On February 28, 2025, DeepSeek made significant strides in the open-source community by launching the Fire-Flyer File System (3FS) and the Smallpond data processing framework. These innovations are designed to enhance data access and processing capabilities, particularly for AI training and inference workloads.
The Fire-Flyer File System (3FS) is a high-performance distributed file system that leverages modern SSDs and RDMA networks. It aims to provide a robust shared storage layer that simplifies the development of distributed applications.

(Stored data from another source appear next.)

theorem wf_mapEntry (a0 : State) (a1 : ℕ) (a2 : ℕ) (a3 : Entry → Entry) (h0 : cwf a0.mem.dram = true) :
    cwf (mapEntry a0 a1 a2 a3).mem.dram = true := by
    unfold mapEntry
    repeat' with_reducible first | assumption | dsimp only | apply wf_setCore

theorem wf_serviced (a0 : State) (a1 : FaultRec) (h0 : cwf a0.mem.dram = true) :
    cwf (serviced a0 a1).mem.dram = true := by
    unfold serviced
    repeat' with_reducible first
      | assumption | dsimp only | apply wf_retryWait | apply wf_recaptureAll | apply wf_leaveWait | apply wf_mapEntry
      | apply wf_ite | apply wf_ite1 | split

theorem wf_execFaultAction (a0 : ℕ) (a1 : ℕ) (a2 : State) (h2 : cwf a2.mem.dram = true) :
    OutWf (execFaultAction a0 a1 a2) := by
    unfold execFaultAction
    repeat' with_reducible first
      | assumption | intro _ | dsimp only | exact out_fault _ | exact out_refused _ | apply out_next
      | apply wf_devRead64 | apply wf_serviced | apply wf_endContext | apply wf_Eng_s | apply wf_Walker_s
      | apply wf_ite | apply wf_ite1 | apply out_ite | split | apply wf_foldl | apply wf_foldl1
      | refine wf_of (by assumption) ?_ | apply wf_id

theorem wf_declareDead (a0 : State) (a1 : AgentId) (h0 : cwf a0.mem.dram = true) :
    cwf (declareDead a0 a1).mem.dram = true := by
    unfold declareDead
    repeat' with_reducible first | assumption | dsimp only | apply wf_setCore | apply wf_ite | apply wf_ite1 | split

theorem wf_dropAgent (a0 : State) (a1 : ℕ) (h0 : cwf a0.mem.dram = true) :
    cwf (dropAgent a0 a1).mem.dram = true := by
    unfold dropAgent
    repeat' with_reducible first | assumption

theorem wf_dropEntries (a0 : State) (a1 : List (ℕ × Queue × Entry)) (h0 : cwf a0.mem.dram = true) :
    cwf (dropEntries a0 a1).mem.dram = true := by
    unfold dropEntries
    repeat' with_reducible first
      | assumption | intro _ | dsimp only | apply wf_wakeSlots | apply wf_setCore | apply wf_Eng_s | apply wf_Walker_s
      | apply wf_ite | apply wf_ite1 | split | apply wf_foldl | apply wf_foldl1 | refine wf_of (by assumption) ?_
      | apply wf_id

theorem wf_agentDies (a0 : State) (a1 : AgentId) (h0 : cwf a0.mem.dram = true) :
    cwf (agentDies a0 a1).mem.dram = true := by
    unfold agentDies
    repeat' with_reducible first
      | assumption | intro _ | dsimp only | apply wf_declareDead | apply wf_dropAgent | apply wf_endContext
      | apply wf_dropEntries | apply wf_Eng_s | apply wf_Walker_s | apply wf_ite | apply wf_ite1 | split
      | apply wf_foldl | apply wf_foldl1 | refine wf_of (by assumption) ?_ | apply wf_id

theorem wf_execAgentTimeout (a0 : Unanswered) (a1 : State) (h1 : cwf a1.mem.dram = true) :
    OutWf (execAgentTimeout a0 a1) := by
    unfold execAgentTimeout
    repeat' with_reducible first
      | assumption | intro _ | dsimp only | exact out_fault _ | exact out_refused _ | apply out_next
      | apply wf_agentDies | apply wf_Eng_s | apply wf_Walker_s | apply wf_ite | apply wf_ite1 | apply out_ite | split
      | apply wf_foldl | apply wf_foldl1 | refine wf_of (by assumption) ?_ | apply wf_id

theorem wf_dropMessage (a0 : State) (a1 : ℕ) (a2 : BitVec 8) (a3 : ℕ) (h0 : cwf a0.mem.dram = true) :
    cwf (dropMessage a0 a1 a2 a3).mem.dram = true := by
    unfold dropMessage
    repeat' with_reducible first
      | assumption | intro _ | dsimp only | apply wf_Eng_s | apply wf_Walker_s | apply wf_ite | apply wf_ite1 | split
      | apply wf_foldl | apply wf_foldl1 | refine wf_of (by assumption) ?_ | apply wf_id
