theorem barTeam (h : Hdr) (id : BitVec 4) : Statement (.barTeam h id) := fun hw _ =>
  decode_of_parse _ h 0x95 (F1.pack ⟨0, 0, 0, 0#20 ++ id⟩) none rfl (by decide) (by simp [hasExt]) (by simp [parse, decSync, Except.map, bind, Except.bind, pure, Except.pure, -BitVec.getLsbD_eq_getElem]) (legal_of hw)

theorem barRole (h : Hdr) (id : BitVec 4) : Statement (.barRole h id) := fun hw _ =>
  decode_of_parse _ h 0x95 (F1.pack ⟨0, 0, 1, 0#20 ++ id⟩) none rfl (by decide) (by simp [hasExt]) (by simp [parse, decSync, Except.map, bind, Except.bind, pure, Except.pure, -BitVec.getLsbD_eq_getElem]) (legal_of hw)

theorem bbar (h : Hdr) (id : BitVec 4) (cnt : Src) : Statement (.bbar h id cnt) := fun hw _ =>
  decode_of_parse _ h 0x96 (F1.pack ⟨0, cnt.enc, 0, 0#20 ++ id⟩) none rfl (by decide) (by simp [hasExt]) (by simp [parse, decSync, Except.map, bind, Except.bind, pure, Except.pure, -BitVec.getLsbD_eq_getElem]) (legal_of hw)

theorem mwait (x : MwaitOp) : Statement (.mwait x) := fun hw _ =>
  decode_of_parse _ x.h 0x97 (x.body) none rfl (by decide) (by simp [hasExt]) (by simp [parse, decSync, MwaitOp.body, Except.map, bind, Except.bind, pure, Except.pure, -BitVec.getLsbD_eq_getElem]) (legal_of hw)

theorem tbinit (x : TbOp) : Statement (.tbinit x) := fun hw _ =>
  decode_of_parse _ x.h 0x98 (x.body) none rfl (by decide) (by simp [hasExt]) (decTb_body .tbinit x) (legal_of hw)

theorem tbarr (x : TbOp) : Statement (.tbarr x) := fun hw _ =>
  decode_of_parse _ x.h 0x99 (x.body) none rfl (by decide) (by simp [hasExt]) (decTb_body .tbarr x) (legal_of hw)

theorem tbwait (x : TbOp) : Statement (.tbwait x) := fun hw _ =>
  decode_of_parse _ x.h 0x9A (x.body) none rfl (by decide) (by simp [hasExt]) (decTb_body .tbwait x) (legal_of hw)

theorem cinit (x : CinitOp) : Statement (.cinit x) := fun hw _ =>
  decode_of_parse _ x.h 0xA0 (x.body 0) none rfl (by decide) (by simp [hasExt]) (by simp [parse, decCursor, CinitOp.body, Except.map, bind, Except.bind, pure, Except.pure, -BitVec.getLsbD_eq_getElem]) (legal_of hw)

theorem cinitApp (x : CinitOp) : Statement (.cinitApp x) := fun hw _ =>
  decode_of_parse _ x.h 0xA0 (x.body 1) none rfl (by decide) (by simp [hasExt]) (by simp [parse, decCursor, CinitOp.body, Except.map, bind, Except.bind, pure, Except.pure, -BitVec.getLsbD_eq_getElem]) (legal_of hw)

theorem cnext (h : Hdr) (ca : BitVec 4) (pd : BitVec 3) : Statement (.cnext h ca pd) := fun hw _ =>
  decode_of_parse _ h 0xA1 (F4.pack ⟨0, ca, 0, 0, 0, pd, 0, 0⟩) none rfl (by decide) (by simp [hasExt]) (by simp [parse, decCursor, Except.map, bind, Except.bind, pure, Except.pure, -BitVec.getLsbD_eq_getElem]) (legal_of hw)

theorem cseek (h : Hdr) (ca : BitVec 4) (t : Src) (pd : BitVec 3) : Statement (.cseek h ca t pd) := fun hw _ =>
  decode_of_parse _ h 0xA2 (F4.pack ⟨0, ca, 0, 0, t.enc, pd, 0, 0⟩) none rfl (by decide) (by simp [hasExt]) (by simp [parse, decCursor, Except.map, bind, Except.bind, pure, Except.pure, -BitVec.getLsbD_eq_getElem]) (legal_of hw)

theorem cdesc (x : CdescOp) : Statement (.cdesc x) := fun hw _ =>
  decode_of_parse _ x.h 0xA3 (x.body 0) none rfl (by decide) (by simp [hasExt]) (by simp [parse, decCursor, CdescOp.body, Except.map, bind, Except.bind, pure, Except.pure, -BitVec.getLsbD_eq_getElem]) (legal_of hw)

theorem cdescApp (x : CdescOp) : Statement (.cdescApp x) := fun hw _ =>
  decode_of_parse _ x.h 0xA3 (x.body 1) none rfl (by decide) (by simp [hasExt]) (by simp [parse, decCursor, CdescOp.body, Except.map, bind, Except.bind, pure, Except.pure, -BitVec.getLsbD_eq_getElem]) (legal_of hw)

theorem cisec (x : CmergeOp) : Statement (.cisec x) := fun hw _ =>
  decode_of_parse _ x.h 0xA4 (x.body 0) none rfl (by decide) (by simp [hasExt]) (by simp [parse, decCursor, CmergeOp.body, Except.map, bind, Except.bind, pure, Except.pure, -BitVec.getLsbD_eq_getElem]) (legal_of hw)
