/-- InboundAccesses: an access at the last bytes of the registration, one beyond them; a write, a read, an atomic in an SA page, a
signal; a target within a command's range. -/
theorem witness_inbound :
    rdmaVf portState 0 0 4 = some portVf ∧ rdmaVf portState 0 0 5 = none ∧ rdmaVf portState 1 0 4 = none ∧ linkUp portState 8 = true ∧
    (writeOk portState { portVf with ctx := 3 } 0x102000 8).2 = false ∧ (readOk portState { portVf with ctx := 3 } 0x102000 8).2 = false ∧
    (readOk portState portVf 0x1020F8 8).2 = true ∧
    (match translate portState (vfWho { portVf with ctx := 3 }) 0x102000 .write with | (_, .error _) => true | _ => false) = true ∧
    (match translate fullState (vfWho portVf) 0x102000 .write with | (_, .ok l) => l.sa || l.cmp | _ => true) = false ∧
    outstandingStq fullState 0 9 = none ∧
    regOk portVf 0x1002 0x1020F8 8 .read = true ∧ regOk portVf 0x1002 0x1020F9 8 .write = false ∧
    regOk portVf 0x1002 0x102100 0 .write = true ∧ (writeOk portState portVf 0x102100 0).2 = true ∧
    (virtWrite (writeOk portState portVf 0x102100 0).1 (vfWho portVf) 0x102100 []).2.isNone = true ∧
    (match virtRead (publishRange portState (vfWho portVf) 0x1020F8 8) (vfWho portVf) 0x1020F8 8 with | (_, .ok b) => b.length | _ => 0) = 8 ∧
    regOk portVf 0x1002 0x102000 8 .atomic = true ∧ regOk portVf 0x1002 0x102000 16 .signal = true ∧
    (match translate portState (vfWho portVf) 0x102000 .write with
      | (s1, .ok l) => l.sa && !l.cmp && !s1.mem.poison.contains (leafPa l 0x102000 / 64)
      | _ => false) = true ∧
    (let e := { perfEntry 0xC5 (blockOf 64 [(0x0F, 2), (0x10, 0x110000)]) with st := .started }
     outstandingStq (stoState [e]) 0 9 == some e && decide (blockOp e.block = 2) &&
       decide (0 + ([] : List Byte).length ≤ stqLen (stoState [e]) e) &&
       decide (stqLen (stoState [e]) e < 4089 + 8)) = true ∧
    (let e := { perfEntry 0xC5 (blockOf 64 [(0x0F, 1), (0x10, 0x110000)]) with st := .started }
     outstandingStq (stoState [e]) 0 9 == some e && decide (blockOp e.block = 1) &&
       decide (4088 + 8 ≤ stqLen (stoState [e]) e) &&
       decide (stqLen (stoState [e]) e < 4089 + 8)) = true := by decide +kernel

/-- A partition record within the limits of R17 and R484. -/
def goodBody : PartBody :=
  ⟨2, 2, 4, 4, true, 0x400000000, 4, 0x400010000, 0x400010008, 0x400010010, 0x400100000, 18, 2, 0, some 256, false,
    List.replicate 64 0, List.replicate 64 0⟩

def mgmtState (r : Request) : State :=
  { fullState with groups := [], teams := [], grids := [], vfs := [(0, portVf)], dumpMem := some 0x80000,
                   parts := [(0, { fullPartition with body := { fullPartition.body with granules := 1 } })],
                   queues := [(5, ⟨0x110000, 0x102000, 0x110008, 4, false, false, 0⟩)], arrivals := [.request .host 3 true r] }
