-- ==== Sys2Proof/Machine/Memory.lean ====
section
/-! DEFINITION. A byte array of the machine (10_state.md R27) as plain data: a list of (index, byte) cells in one
canonical form, indices strictly rising and no cell equal to what an unlisted index reads as. -/

namespace Sys2Proof

/-- One of the byte arrays of R27, each within its own index range. -/
abbrev Memory := List Host.Cell

/-- What an index that is not listed reads as. DESIGN CHOICE (log entry 1): 0x00, the default of the open parameter
MEM_INIT (92_eei_decisions.md D5). Another initial image lists its cells. -/
def Memory.unlisted : Byte := 0x00#8

/-- `read(addr)` of R27. -/
def Memory.read : Memory → Nat → Byte
  | [], _ => Memory.unlisted
  | (k, v) :: rest, a => if k = a then v else Memory.read rest a

/-- The list with a cell for `a` put in its place; used for a byte that differs from the unlisted one. -/
def Memory.insert : Memory → Nat → Byte → Memory
  | [], a, v => [(a, v)]
  | (k, w) :: rest, a, v =>
    if a < k then (a, v) :: (k, w) :: rest
    else if a = k then (a, v) :: rest
    else (k, w) :: Memory.insert rest a v

/-- The list without a cell for `a`. -/
def Memory.erase (m : Memory) (a : Nat) : Memory := m.filter fun c => c.1 != a

/-- `write(addr, val)` of R27; it keeps the canonical form. -/
def Memory.write (m : Memory) (a : Nat) (v : Byte) : Memory :=
  if v = Memory.unlisted then Memory.erase m a else Memory.insert m a v

/-- Indices strictly rise from `lo` on and no cell holds the unlisted byte. -/
def Memory.wfFrom : Nat → Memory → Bool
  | _, [] => true
  | lo, (k, v) :: rest => decide (lo ≤ k) && decide (v ≠ Memory.unlisted) && Memory.wfFrom (k + 1) rest

/-- The canonical form. -/
def Memory.wf (m : Memory) : Bool := Memory.wfFrom 0 m

/-- Every listed index is below the declared size (R27: bounded by its declared size; R65). -/
def Memory.within (size : Nat) (m : Memory) : Bool := m.all fun c => decide (c.1 < size)

/-- The canonical list of the bytes `vs` at the indices `from`, `from + 1`, ... -/
def Memory.ofBytes : Nat → List Byte → Memory
  | _, [] => []
  | k, v :: vs => if v = Memory.unlisted then Memory.ofBytes (k + 1) vs else (k, v) :: Memory.ofBytes (k + 1) vs

end Sys2Proof
end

By bypassing the operating system of each device, this technique called remote direct memory access (RDMA) enables the seamless transfer of data between the memory of two distinct computers, allowing for direct and unobstructed communication between their respective memory spaces.
The performance of 3FS has been validated through rigorous testing. For instance, a read stress test on a large 3FS cluster demonstrated an aggregate read throughput of 6.6 TiB/s with background traffic from training jobs.
DeepSeek has also introduced the Smallpond framework alongside 3FS and designed it for data processing on 3FS. Smallpond provides a lightweight distributed data processing framework. It uses duckdb as the compute engine and stores data in parquet format on a distributed file system (e.g. 3FS).
Clone the repository and install the necessary dependencies to get started with 3FS.
1. # Clone the 3FS repository
git clone https://github.com/deepseek-ai/3fs
2. # Navigate to the directory and initialize submodules
cd 3fs
git submodule update --init --recursive
./patches/apply.sh
For more usage and options, please refer to the 3FS documentation.
To get started with Smallpond, please follow these steps:
!pip install smallpond
The first step is to initialize a Smallpond session:
import smallpond
sp = smallpond.init()
You can create a DataFrame from a set of files. For example, to load Parquet files:
df = sp.read_parquet("path/to/dataset/*.parquet")
Smallpond requires users to manually specify data partitions. Here are some examples:
df = df.repartition(3) # Repartition by files
df = df.repartition(3, by_row=True) # Repartition by rows
df = df.repartition(3, hash_by="host") # Repartition by hash of a column
You can apply Python functions or SQL expressions to transform your data, these are some of the examples:
df = df.map('a + b as c') # Using SQL-like syntax
df = df.map(lambda row: {'c': row['a'] + row['b']}) # Using a Python function
After processing your data, you can save it back to various formats. For instance, to save your DataFrame as a Parquet file:
df.write_parquet("path/to/output/dataset.parquet")
To execute a job in Smallpond, you can use the following command:
sp.run(df)
This command will trigger the execution of the transformations and save the results as specified.
Smallpond provides tools for monitoring job progress and debugging. When encountering job execution problems, delving into the log data and analyzing it can be instrumental in troubleshooting and resolving issues. Additionally, users have access to a comprehensive knowledge base that includes detailed documentation and tutorials on utilizing Smallpond effectively. This resource offers real-world examples and expert insights, ensuring users can efficiently navigate the platform and unlock its full potential.
The availability of use cases and step-by-step guides further enhances Smallpond’s capabilities, and users can access them through the official support channel. These resources provide users with valuable information and expert assistance to optimize their Smallpond experience and address any difficulties they encounter.
Previous Updates:
The open source of 3FS and Smallpond Framework is a significant leap forward in the field of data processing. Their high abilities, ease of use, as well as consistency empower the researchers and developers in the Open source field. Now the applications of data-intensive tasks evolve at a faster pace, 3FS and Smallpond promise a great infrastructure to meet the workloads of modern applications.